Tuesday, July 14, 2009

Confetti Corn

I am always looking for a simple and quick side dish to make with dinner. I always feel like it is an after thought and I usually just heat up whatever frozen/canned veggies I have on hand. The other day I was looking in one of my cookbooks and came across a recipe that I thought fit the bill.

Confetti Corn
Barefoot Contessa: back to basics.

2 tablespoons good olive oil
1/2 cup chopped red onion
1 small orange bell pepper, 1/2" dice
2 tablepoons butter
Kernals from 5 ears of corn (4 cups)
1 1/2 teaspoons kosher salt
1 teaspoon freshly ground black pepper
2 tablespoons julienned fresh basil, minced fresh chives, and/or minced fresh parsley

Heat the olive oil over medium heat in a large saute pan. Add the onion and saute for 5 minutes, until the onion is soft. Stir in the bell pepper and saute for 2 more minutes.
Add the butter to the pan and allow it to melt. Over medium heat, add the corn, salt and pepper and cook, stirring occasionally for 5 to 7 minutes, until the corn just loses its starchiness. Season to taste, gently stir in the basil or other green herbs, and serve hot.

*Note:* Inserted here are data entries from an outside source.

/-- Begin a pass: row 0 is read in the issue cycle, the others later. -/
def Core.startPass (c : Core) (x : Iss) (q : Pass) (kp : Nat) : Res :=
  let p : Pend := { due := x.now, iss := x.now, word := x.w, baddr := c.pc, act := .aRow q.id 0, flags := 0,
                    rtn := c.rtnOn }
  let ac := spanAccess (posOf x.ag) p q.addr q.rowBytes false
  if c.acc70.any fun b => ac.clash b then .exc structural
  else
    let (a, fl) := q.readRow c.bank 0
    let c := { c with nextId := c.nextId + 1, passes := c.passes ++ [q], acc70 := ac :: c.acc70 }.charge
      (if q.lanes = 2 then 0x07 else 0x08) 1
    let c := c.sched x 131 (.accRow q.id 0 a) fl
    .done (((tab (q.rows - 1) fun i => i + 1).foldl (fun c i => c.sched x (entryOf q.int kp i) (.aRow q.id i)) c))

/-- MACC (R199). -/
def execMacc (pd : Pd) (acc : AReg) (wb : WReg) (a : SReg) (f : FReg) (rows : BitVec 7) (xa xb : XReg) (sc sp : Bool)
    (s : State) : Host.Outcome State Fault Refusal :=
  coreWord pd none s fun x =>
    let c := x.core
    let w := c.wbOf wb
    let fd := c.rf f
    let r := rowsOf rows
    let b := (c.rs a).toNat
    let narrowA := fmtIn [3, 4, 6] fd
    let lanes := if narrowA && (decide (3 ≤ w.wf.toNat)) then 1 else 2
    let last := x.now + r - 1
    let q : Pass := { id := c.nextId, iss := x.now, int := false, acc := acc.toNat, wbi := wb.toNat, wb := w,
                      addr := b, fda := fd, rows := r, lanes := lanes, lastEntry := last,
                      scale := if sc then some (c.rx xa ++ c.rx (xa + 1), c.rx xb ++ c.rx (xb + 1)) else none }
    if sp != w.spa || (sc && w.spa) || !fmtIn [1, 2, 3, 4, 6] fd || (c.accOf acc).int then .exc illegalOperand
    else match firstExc [c.footprint 4096 b (r * q.rowBytes), c.passFault x.now acc.toNat wb.toNat lanes last] with
    | some e => .exc e
    | none => c.startPass x q 8

/-- MACCP (R200): the scale tags are replaced at issue+1. An integer accumulator whose F is neither 0 nor 9 takes
INT8 activations (DESIGN CHOICE, log 77). -/
def execMaccp (pd : Pd) (acc : AReg) (wb : WReg) (a : SReg) (f : FReg) (rows : BitVec 7) (xa xb : XReg) (sc : Bool)
    (s : State) : Host.Outcome State Fault Refusal :=
  coreWord pd none s fun x =>
    let c := x.core
    let w := c.wbOf wb
    let fd := c.rf f
    let r := rowsOf rows
    let b := (c.rs a).toNat
    let k := c.accOf acc
    let last := x.now + (r - 1) * w.kp / 16
    let q : Pass := { id := c.nextId, iss := x.now, int := true, acc := acc.toNat, wbi := wb.toNat, wb := w,
                      addr := b, fda := fd, rows := r, lanes := 2, lastEntry := last, scale := none }
    if !w.isInt || w.spa || !k.int || fmtCode fd ≠ (if k.frac = 9 then 3 else 6) then .exc illegalOperand
    else match firstExc [c.footprint 4096 b (r * 128), c.passFault x.now acc.toNat wb.toNat 2 last] with
    | some e => .exc e
    | none =>
      let c := if sc then c.sched x 1 (.mtags acc.toNat ((c.rx xa).take 128) ((c.rx xb).take 128)) else c
      c.startPass x q w.kp
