-- ==== Sys2Proof/Machine/Calliope.lean ====
section
/-!
DEFINITION. The Calliope buses (R30, R238, R239).
-/

namespace Sys2Proof.Machine

/-- The die of an agent's bus, its troupe, its alignment, and the count in which troupe mates are matched. -/
structure BusSide where
  die : Nat
  trp : Option Nat
  unal : Bool
  adv : Nat
  deriving DecidableEq, Repr

def State.busSide (s : State) (a : Agent) (c : Core) : BusSide :=
  match a with
  | .core t _ => { die := c.die, trp := some t, unal := ((s.troupe? t).map (·.unal)).getD false, adv := s.now a }
  | .mgmt m => { die := 8 + m, trp := none, unal := false, adv := s.now a }

/-- The die whose bus span position `p` of an agent's troupe uses. -/
def State.dieAt (s : State) (a : Agent) (p : Nat) : Nat :=
  match a with
  | .core t _ => (((s.troupe? t).bind fun tr => tr.cores.find? fun k => k.spos == p).map (·.die)).getD 0
  | .mgmt m => 8 + m

/-! ## What meets on a bus in one wall cycle (R30, R239, R277)

The words of a wall cycle act together, and the model runs them one by one; so a bundle's `cdrive` and `ccatch` wait until
every other word of the wall cycle has run, and are judged together before the first of them takes effect. -/

/-- A word that holds `cdrive` or `ccatch`. -/
def isCalliope (w : Nat) (word : Nat) : Bool :=
  match decodeSlot w word with
  | .ok (.cdrive ..) => true
  | .ok (.ccatch ..) => true
  | _ => false

/-- A bundle of the troupe waits for its Calliope words. -/
def Troupe.anyLate (tr : Troupe) : Bool := tr.cores.any fun c => c.late.isSome

def State.anyLate (s : State) : Bool := s.troupes.any Troupe.anyLate

/-- The lowest word from 2 to 7 whose DONE bit is 0. -/
def Core.nextUndone (c : Core) : Nat := ([2, 3, 4, 5, 6, 7].find? fun w => !c.done.getLsbD w).getD 8

/-- A Calliope word that would act: its place, the die of its bus, and whether it drives. -/
structure BusOp where
  t : Nat
  r : Nat
  w : Nat
  die : Nat
  drive : Bool
  deriving DecidableEq, Repr

/-- The bank access of a drive (R238). -/
def driveAccess (ag : Agent) (now w baddr src : Nat) : Access :=
  spanAccess (posOf ag) { due := now, iss := now, word := w, baddr := baddr, act := .flagsOnly, flags := 0, rtn := none }
    src 4096 false

/-- The checks that a drive makes by itself (R216, R70). -/
def Core.driveFault (c : Core) (ag : Agent) (now w : Nat) (a : SReg) : Option Exc :=
  let src := (c.rs a).toNat
  match c.copyFoot 4096 src 4096 with
  | some e => some e
  | none => if c.acc70.any fun z => (driveAccess ag now w c.pc src).clash z then some structural else none

/-- The checks that a catch makes by itself (R216, R238). -/
def State.catchFault (s : State) (ag : Agent) (c : Core) (a : SReg) (pos : BitVec 3) : Option Exc :=
  if (s.shapeOf ag).2 ≤ pos.toNat then some illegalOperand else c.copyFoot 4096 (c.rs a).toNat 4096

/-- What word w of the bundle at a core's pc would do on a bus, if it is to act and passes its own checks. -/
def State.busOp (s : State) (t r : Nat) (c : Core) (w : Nat) : Option BusOp :=
  let a : Agent := .core t r
  if c.failed || c.done.getLsbD w || c.stop.any fun k => decide (k ≤ w) then none
  else match decodeSlot w ((s.stream a).word c.pc w) with
    | .ok (.cdrive pd x) =>
      if c.on pd && (c.driveFault a (s.now a) w x).isNone then some ⟨t, r, w, c.die, true⟩ else none
    | .ok (.ccatch pd x pos) =>
      if c.on pd && (s.catchFault a c x pos).isNone then some ⟨t, r, w, s.dieAt a pos.toNat, false⟩ else none
    | _ => none

/-- A record keeps a bus from a drive of troupe t in cycle `now`: one of this wall cycle (R239), or the troupe's own of the
same VCC cycle, which a re-issued drive meets (R277). -/
def State.busTaken (s : State) (die t now : Nat) : Bool :=
  s.bus.any fun r => r.die == die && (r.wall == s.wall || (decide (die < 8) && r.trp == t && r.adv == now))

/-- The cause with which the words `l` that act in one wall cycle meet `o` among them: structural where two drives meet
(R239, R277), timing where a drive and a catch of two troupes meet and R30 finds one of them unaligned. -/
def State.busCause (s : State) (l : List BusOp) (o : BusOp) : Option Nat :=
  let unal (t : Nat) : Bool := ((s.troupe? t).map (·.unal)).getD false
  let drives := l.filter fun q => q.drive && q.die == o.die
  if o.drive then
    if (drives.any fun q => q != o) || s.busTaken o.die o.t (s.now (.core o.t o.r)) then some 4
    else if l.any fun q => !q.drive && q.die == o.die && q.t != o.t && (unal o.t || unal q.t) then some 5
    else none
  else if drives.length == 1 && (drives.any fun q => q.t != o.t) && unal o.t then some 5
  else none

/-- The faults of the words set aside. A core's first word there counts; its second counts where the first raises nothing,
for a word that faults keeps the higher ones from acting (R274). -/
def State.busPlan (s : State) : List (BusOp × Nat) :=
  let ops := (s.troupes.mapIdx fun t tr => (tr.cores.mapIdx fun r c =>
    if c.late.isSome then [6, 7].filterMap fun w => s.busOp t r c w else []).flatten).flatten
  let first := ops.filter fun o => !ops.any fun q => q.t == o.t && q.r == o.r && decide (q.w < o.w)
  let second := (ops.filter fun o => !first.contains o).filter fun o =>
    first.any fun q => q.t == o.t && q.r == o.r && (s.busCause first q).isNone
  let l := first ++ second
  l.filterMap fun o => (s.busCause l o).map fun k => (o, k)

/-- The judgement reaches the cores. -/
def State.judgeLate (s : State) : State :=
  let plan := s.busPlan
  { s with troupes := s.troupes.mapIdx fun t tr =>
      { tr with cores := tr.cores.mapIdx fun r c =>
          { c with late := c.late.map fun _ => plan.filterMap fun q =>
              if q.1.t = t ∧ q.1.r = r then some (q.1.w, q.2) else none } } }

/-- The next core whose words were set aside, with the word that is next. -/
def State.lateRun (s : State) : Option (Nat × Nat × Nat) :=
  ((s.troupes.mapIdx fun t tr => tr.cores.mapIdx fun r c => (t, r, c)).flatten.find? fun q =>
    q.2.2.late.isSome && !q.2.2.failed && q.2.2.done != 0xFF &&
      !(q.2.2.stop.any fun k => decide (k ≤ q.2.2.nextUndone))).map fun q => (q.1, q.2.1, q.2.2.nextUndone)

/-- The cause that a Calliope word meets on its bus: as judged for a core; a management core's drive, alone on its bus,
meets its own of word 6, or the one that its word 7 would make. -/
def State.busVerdict (s : State) (x : Iss) (drive : Bool) : Option Nat :=
  match x.ag with
  | .core _ _ => ((x.core.late.getD []).find? fun q => q.1 == x.w).map (·.2)
  | .mgmt m =>
    if !drive then none
    else if s.busTaken (8 + m) 0 x.now then some 4
    else match x.w, decodeSlot 7 ((s.stream x.ag).word x.core.pc 7) with
      | 6, .ok (.cdrive pd a) =>
        if !x.core.done.getLsbD 7 && x.core.on pd && (x.core.driveFault x.ag x.now 7 a).isNone then some 4 else none
      | _, _ => none

/-- The timing fault of R30 in a word of the issue cycle. -/
def unaligned : Exc := { cause := 0x05, sub := 2 }

/-- The exception that a verdict is. -/
def busExc (k : Nat) : Exc := if k = 5 then unaligned else structural

/-- CDRIVE (R238, R239): the block is read in bank cycle issue and stands on the bus in this wall cycle; of two
drives that meet, neither stands. -/
def execCdrive (pd : Pd) (a : SReg) (s : State) : Host.Outcome State Fault Refusal :=
  match s.issuer with
  | none => .refused .noIssuer
  | some x =>
    if !x.core.on pd then .next (s.did x x.core)
    else
      let c := x.core.charge 0x13 1
      let src := (c.rs a).toNat
      match c.driveFault x.ag x.now x.w a with
      | some e => .next (s.except x x.core e)
      | none =>
        match s.busVerdict x true with
        | some k => .next (s.except x x.core (busExc k))
        | none =>
          let b := s.busSide x.ag c
          let r : BusRec := { die := b.die, trp := b.trp.getD 0, rank := posOf x.ag, adv := b.adv, wall := s.wall,
                              data := c.bank.read src 4096, word := x.w, baddr := c.pc }
          .next ({ s with bus := s.bus ++ [r] }.did x
            { c with acc70 := driveAccess x.ag x.now x.w c.pc src :: c.acc70 })

/-- CCATCH (R238): the write performs at issue+8 on the own bus, at issue+40 from another one; it takes the record that is
on the bus in this wall cycle, or that its troupe drives in this VCC cycle. -/
def execCcatch (pd : Pd) (a : SReg) (pos : BitVec 3) (s : State) : Host.Outcome State Fault Refusal :=
  match s.issuer with
  | none => .refused .noIssuer
  | some x =>
    if !x.core.on pd then .next (s.did x x.core)
    else
      let c := x.core.charge 0x14 1
      match s.catchFault x.ag c a pos with
      | some e => .next (s.except x x.core e)
      | none =>
        match s.busVerdict x false with
        | some k => .next (s.except x x.core (busExc k))
        | none =>
          let own := pos.toNat == c.spos
          .next (s.did x (c.sched x (if own then 8 else 40)
            (.catch' (c.rs a).toNat (s.dieAt x.ag pos.toNat) s.wall own)))

/-- The record that a catch takes (R238, R277): the one on the bus in its wall cycle, or the one that its own troupe
drove in the VCC cycle of its issue. -/
def State.caught (s : State) (t : Option Nat) (iss die wall : Nat) : Option BusRec :=
  (s.bus.find? fun r => r.die == die && (r.wall == wall || (t == some r.trp && r.adv == iss && decide (r.die < 8)))).bind
    fun r => if r.data.isEmpty then none else some r

/-- The troupe of an agent. -/
def agentTroupe : Agent → Option Nat
  | .core t _ => some t
  | .mgmt _ => none

/-- A caught record is written to a block whose buffer the core holds in that cycle (R82, R239); with none on the bus, the
structural fault of R239. -/
def State.doCatch (s : State) (ag : Agent) (now : Nat) (p : Pend) (a die wall : Nat) : State :=
  match s.core? ag, s.caught (agentTroupe ag) p.iss die wall with
  | none, _ => s
  | _, none => s.modCore ag fun c => c.raiseLate p.word p.baddr structural
  | some _, some r =>
    s.access ag now p (rangeAccs (posOf ag) p a 4096 true) a fun c => { c with bank := c.bank.write a r.data }

/-- Records that no catch can take any more leave the buses (R277). -/
def State.pruneBus (s : State) : State :=
  let waits (r : BusRec) : Bool := s.troupes.any fun tr => tr.cores.any fun c => c.pend.any fun p => match p.act with
    | .catch' _ die w _ => die == r.die && (w == r.wall || p.iss == r.adv)
    | _ => false
  let mgWaits (r : BusRec) : Bool := (tab 2 id).any fun m => (s.mg m).core.pend.any fun p => match p.act with
    | .catch' _ die w _ => die == r.die && w == r.wall
    | _ => false
  { s with bus := s.bus.filter fun r =>
      waits r || mgWaits r || ((s.troupe? r.trp).map fun tr => tr.adv == r.adv).getD false }

end Sys2Proof.Machine
end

Review: Wow is this recipe a keeper...easy, fast and tasted amazing. I didn't do exactly as the recipe is written above but I didn't really change much. I used a yellow onion instead of a red one, and I used a red bell pepper instead of the orange one it calls for. I also didn't add the butter to the pan because I ended up using more oil then I should of. I also am so mad at myself because I have fresh basil and parsley in my garden and I totally forgot to use it. Well this dish was so yummy that I am going to make it again and use the herbs. It could only make it better.